Blast中文手册(2)

Get NCBI BLAST databases(获取NCBI BLAST数据库 )

Created: June 23, 2008; Updated: January 7, 2021.
The best way to obtain BLAST databases is to download them from NCBI or cloud providers (currently from Google Cloud Platform and Amazon Web Services). These are the same databases available via the public BLAST Web Service (https://blast.ncbi.nlm.nih.gov), are updated regularly, and contain taxonomic information built into them. These can also be a source of biological sequence data (see below).
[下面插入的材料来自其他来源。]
-- ==== Sys2Proof/Laws/Extractor.lean ====
section
/-! SUPPORT. What the extraction pass does: everything it can change, and to what (44_lsb_extractor.md R114 to R116). -/

namespace Sys2Proof.Machine

/-- Bit `i` of a blue bit placed at bit `7 - m`. -/
theorem placed_bit (v : Byte) (m : Nat) (hm : m < 8) (i : Nat) :
    ((v &&& 1#8) <<< (7 - m)).getLsbD i = (decide (i = 7 - m) && v.getLsbD 0) := by
  simp only [BitVec.getLsbD_shiftLeft, BitVec.getLsbD_and, BitVec.getLsbD_one]
  by_cases h : i = 7 - m
  · subst h; simp; omega
  · by_cases h2 : i < 7 - m
    · simp [h, h2]
    · simp [h, show i - (7 - m) ≠ 0 by omega]

/-- Bit `i` of the byte that the first `m` blue values spell is blue bit 0 of the value `7 - i` (R65). -/
theorem packedByte_bit (B : Nat → Byte) (m : Nat) (hm : m ≤ 8) (i : Nat) :
    (packedByte B m).getLsbD i = (decide (i < 8 ∧ 7 - i < m) && (B (7 - i)).getLsbD 0) := by
  induction m generalizing i with
  | zero => simp [packedByte]
  | succ m ih =>
    have ih := ih (by omega)
    have hz : packedByte B m &&& ((B m &&& 1#8) <<< (7 - m)) = 0#8 := by
      apply BitVec.eq_of_getLsbD_eq
      intro k hk
      rw [BitVec.getLsbD_and, ih, placed_bit _ _ (by omega)]
      by_cases h : k = 7 - m
      · subst h; simp; omega
      · simp [h]
    rw [packedByte, BitVec.add_eq_or_of_and_eq_zero _ _ hz, BitVec.getLsbD_or, ih, placed_bit _ _ (by omega)]
    by_cases h : i = 7 - m
    · subst h
      simp [show 7 - (7 - m) = m by omega, show 7 - m < 8 by omega]
    · simp only [h, decide_false, Bool.false_and, Bool.or_false]
      congr 1
      simp only [decide_eq_decide]; omega

/-- Placing the next bit with OR is adding it: "the OR never meets a bit already set" (R114). -/
theorem packedByte_succ (B : Nat → Byte) (m : Nat) (hm : m < 8) :
    packedByte B m ||| lsbPlacedAt (B m) (BitVec.ofNat 3 (7 - m)) = packedByte B (m + 1) := by
  apply BitVec.eq_of_getLsbD_eq
  intro i hi
  have hk : (BitVec.ofNat 3 (7 - m)).toNat = 7 - m := by simp; omega
  rw [BitVec.getLsbD_or, lsbPlacedAt, hk, packedByte_bit _ _ (by omega), packedByte_bit _ _ (by omega),
    placed_bit _ _ hm]
  by_cases h : i = 7 - m
  · subst h
    simp [show 7 - (7 - m) = m by omega, show 7 - m < 8 by omega]
  · simp only [h, decide_false, Bool.false_and, Bool.or_false]
    congr 1
    simp only [decide_eq_decide]; omega

/-- What one step of the extractor gives from the state after `p` pixels (R114). -/
theorem extractStep_at (B : Nat → Byte) (p : Nat) :
    extractStep ⟨p / 8, packedByte (fun j => B (8 * (p / 8) + j)) (p % 8), BitVec.ofNat 3 (7 - p % 8)⟩ (B p) =
      (⟨(p + 1) / 8, packedByte (fun j => B (8 * ((p + 1) / 8) + j)) ((p + 1) % 8),
        BitVec.ofNat 3 (7 - (p + 1) % 8)⟩,
       if p % 8 = 7 then some (packedByte (fun j => B (8 * (p / 8) + j)) 8) else none) := by
  have h : ∀ r : Fin 8, (BitVec.ofNat 3 (7 - r.val) = 0 ↔ r.val = 7) ∧
      (r.val < 7 → BitVec.ofNat 3 (7 - r.val) - 1 = BitVec.ofNat 3 (7 - (r.val + 1))) := by decide
  have hr := h ⟨p % 8, Nat.mod_lt _ (by norm_num)⟩
  have hacc := packedByte_succ (fun j => B (8 * (p / 8) + j)) (p % 8) (Nat.mod_lt _ (by norm_num))
  simp only [show 8 * (p / 8) + p % 8 = p by omega] at hacc
  simp only [extractStep, hacc]
  by_cases h7 : p % 8 = 7
  · rw [if_pos (hr.1.2 h7), if_pos h7, show (p + 1) / 8 = p / 8 + 1 by omega, show (p + 1) % 8 = 0 by omega, h7]
    rfl
  · rw [if_neg (fun hz => h7 (hr.1.1 hz)), if_neg h7, show (p + 1) / 8 = p / 8 by omega,
      show (p + 1) % 8 = p % 8 + 1 by omega, hr.2 (show p % 8 < 7 by omega)]

/-- A step that completes a byte stores it at `DATA[BYTEIDX]` (R112). -/
theorem extractPixel_emit {p : Nat} {s : State} {e : Extraction} {v : Byte}
    (h : extractStep ⟨s.byteIdx, s.acc, s.bitPos⟩ (readPix s p).b = (e, some v)) :
    extractPixel p s = { s with data := memWrite s.data s.byteIdx v, byteIdx := e.count, acc := e.acc,
                                bitPos := e.bitPos, pixIdx := p + 1 } := by
  rw [extractPixel, h]; rfl

/-- A step that completes no byte changes the cursor and ACC only (R112). -/
theorem extractPixel_hold {p : Nat} {s : State} {e : Extraction}
    (h : extractStep ⟨s.byteIdx, s.acc, s.bitPos⟩ (readPix s p).b = (e, none)) :
    extractPixel p s = { s with byteIdx := e.count, acc := e.acc, bitPos := e.bitPos, pixIdx := p + 1 } := by
  rw [extractPixel, h]

/-- The loop of the extractor over `n` pixels: it has emitted the bytes the pixels spell, ACC holds the bits of the
partial byte, and nothing else changes. -/
theorem extractLoop_spec (s : State) (n : Nat) :
    ∃ d, forUpTo n extractPixel (extractStart s) =
        { s with data := d, byteIdx := n / 8, bitPos := BitVec.ofNat 3 (7 - n % 8),
                 acc := packedByte (fun j => (readPix s (8 * (n / 8) + j)).b) (n % 8), pixIdx := n } ∧
      (∀ j, elementAt (Config.unwrittenData s.epoch) d j =
        if j < n / 8 then streamByte s j else readData s j) ∧
      (∀ cap, Memory.wf s.data ∧ Memory.within s.data cap → n / 8 ≤ cap → Memory.wf d ∧ Memory.within d cap) := by
  induction n with
  | zero => exact ⟨s.data, by simp [forUpTo, packedByte, extractStart, cursorStart], fun q => by simp [readData], fun _ h _ => h⟩
  | succ n ih =>
    obtain ⟨d, he, hr, hm⟩ := ih
    have hstep := extractStep_at (fun p => (readPix s p).b) n
    by_cases h7 : n % 8 = 7
    · rw [if_pos h7] at hstep
      refine ⟨memWrite d (n / 8) (streamByte s (n / 8)), ?_, fun j => ?_, fun cap h hc =>
        memWrite_ok _ (hm cap h (by omega)) (by omega)⟩
      · rw [forUpTo, he]
        exact extractPixel_emit (s := { s with
          data := d, byteIdx := n / 8, bitPos := BitVec.ofNat 3 (7 - n % 8), pixIdx := n,
          acc := packedByte (fun j => (readPix s (8 * (n / 8) + j)).b) (n % 8) }) hstep
      · rw [elementAt_memWrite, hr, show (n + 1) / 8 = n / 8 + 1 by omega]
        by_cases hj : j = n / 8
        · rw [if_pos hj, if_pos (by omega), hj]
        · rw [if_neg hj]
          simp only [show j < n / 8 + 1 ↔ j < n / 8 by omega]
    · rw [if_neg h7] at hstep
      refine ⟨d, ?_, fun j => ?_, fun cap h hc => hm cap h (by omega)⟩
      · rw [forUpTo, he]
        exact extractPixel_hold (s := { s with
          data := d, byteIdx := n / 8, bitPos := BitVec.ofNat 3 (7 - n % 8), pixIdx := n,
          acc := packedByte (fun j => (readPix s (8 * (n / 8) + j)).b) (n % 8) }) hstep
      · rw [hr, show (n + 1) / 8 = n / 8 by omega]

/-- What the extraction pass leaves: the end state of R116, DLEN, and every other field as before. -/
theorem extractPass_frame (s : State) :
    extractPass s =
      { s with data := (extractPass s).data, dlen := gridSize s / 8, byteIdx := gridSize s / 8,
               bitPos := BitVec.ofNat 3 (7 - gridSize s % 8),
               acc := packedByte (fun j => (readPix s (8 * (gridSize s / 8) + j)).b) (gridSize s % 8),
               pixIdx := gridSize s } := by
  obtain ⟨d, he, -⟩ := extractLoop_spec s (gridSize s)
  have e : extractLoop s = _ := he
  rw [extractPass, e]

/-- Each byte of DATA after the extraction pass (R115). -/
theorem readData_extractPass (s : State) (j : Nat) :
    readData (extractPass s) j = if j < gridSize s / 8 then streamByte s j else readData s j := by
  obtain ⟨d, he, hr, -⟩ := extractLoop_spec s (gridSize s)
  have e : extractLoop s = _ := he
  rw [extractPass, e]
  exact hr j

/-- The extraction pass keeps DATA's form. -/
theorem extractPass_dataOk (s : State) {cap : Nat} (h : Memory.wf s.data ∧ Memory.within s.data cap)
    (hc : gridSize s / 8 ≤ cap) : Memory.wf (extractPass s).data ∧ Memory.within (extractPass s).data cap := by
  obtain ⟨d, he, -, hm⟩ := extractLoop_spec s (gridSize s)
  have e : extractLoop s = _ := he
  rw [extractPass, e]
  exact hm cap h hc

end Sys2Proof.Machine
end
To download a preformatted NCBI BLAST database, run the update_blastdb.pl program followed by any relevant options and the name(s) of the BLAST databases to download. For example:

获取BLAST数据库的最佳方式是从NCBI或云提供商(目前从谷歌云平台和亚马逊网络服务)下载它们。这些数据库与公共BLAST Web服务提供的数据库相同(https://blast.ncbi.nlm.nih.gov),定期更新,并包含内置的分类信息。这些也可以是生物序列数据的来源(见下文)。要下载预格式化的NCBI BLAST数据库,请运行update_blastdb.pl程序,然后是要下载的BLAST数据库的任何相关选项和名称。例如:

update_blastdb.pl --decompress nr [*]

在这里插入图片描述

This command will download the compressed nr BLAST database from NCBI to the current working directory and decompress it. Any subsequent identical invocations of this script with the same parameters in that directory will only download any data if it has a different time stamp when compared to the data at NCBI.

此命令将压缩的nr BLAST数据库从NCBI下载到当前工作目录并解压缩。如果与NCBI上的数据相比,该目录中具有相同参数的该脚本的任何后续相同调用将仅下载具有不同时间戳的任何数据。

The update_blastdb.pl script can determine if you are calling it from within a cloud provider and will automatically download from the appropriate cloud bucket.

update_blastdb.pl脚本可以确定您是否从云提供商内部调用它,并将自动从相应的云存储桶下载。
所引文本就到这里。